RAMAN SPECTRA OF ZIRCON INCLUSIONS IN SAPPHIRE

Raman spectroscopy of zircon inclusions in sapphire can be used to determine the “fossilized pressure” acting on the inclusion. Ideally, the ν₃(SiO₄) Raman band of zircon is linearly upshifted to higher wavenumbers with increasing pressure, allowing estimation of the entrapment pressure and depth. However, changes in volume of host sapphire, orientation and shape of zircon, and radiation damage can affect the accuracy of pressures.

Over 60 zircon inclusions in 21 sapphires from 9 different localities were investigated. Most samples are detrital, basalt-associated sapphires. Multiple confocal Raman analyses were collected on each zircon to observe spectroscopic changes along the length of the 10 to 200 μm crystals and were corrected for radiation-induced Raman downshift.

Multiple analyses on single zircons are homogeneous for some samples (e.g., Dry Cottonwood Creek, Montana). However, at others (e.g., Pailin, Cambodia) pressure differences are greater because of larger changes in the FWHM (~2-3 cm^-1/20 μm) and spectral position. Also, within a single sapphire, zircons can yield different pressures. Some lower pressures correlate to cracks, other inclusions nearby, and too shallow depths within the sapphire. But, other zircons are free of these defects yet the Raman spectra change along their length.

Some zircons were later exposed for geochemical characterization and cathodoluminescence imaging. CL images show complex textures that correlate to changes in the Raman spectrum along the zircon length. Brighter CL zones have narrower FWHM, indicating less radiation damage. Since chemistry and crystallinity affect the Raman spectrum, the presence of separate growth domains contributes to pressure variability within single zircons.
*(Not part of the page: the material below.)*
-- ==== Sys2Proof/Machine/Dispatch.lean ====
section
/-! DEFINITION. One arm per command: the direct call of its meaning. -/

namespace Sys2Proof.Machine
Changes in the Raman spectrum along the zircon length complicate estimates of entrapment pressure, but also provide information about the internal features. This preliminary work suggests that some zircons have separate growth domains and perhaps inherited cores. Measured pressures differ systematically among localities and range from 2 to 0.6 GPa (Avg. = 1.1 GPa), suggesting formation in the sub-continental lithosphere. The methodical differences of zircon inclusion Raman spectra are a promising, non-destructive tool for determining the provenance of gemstones.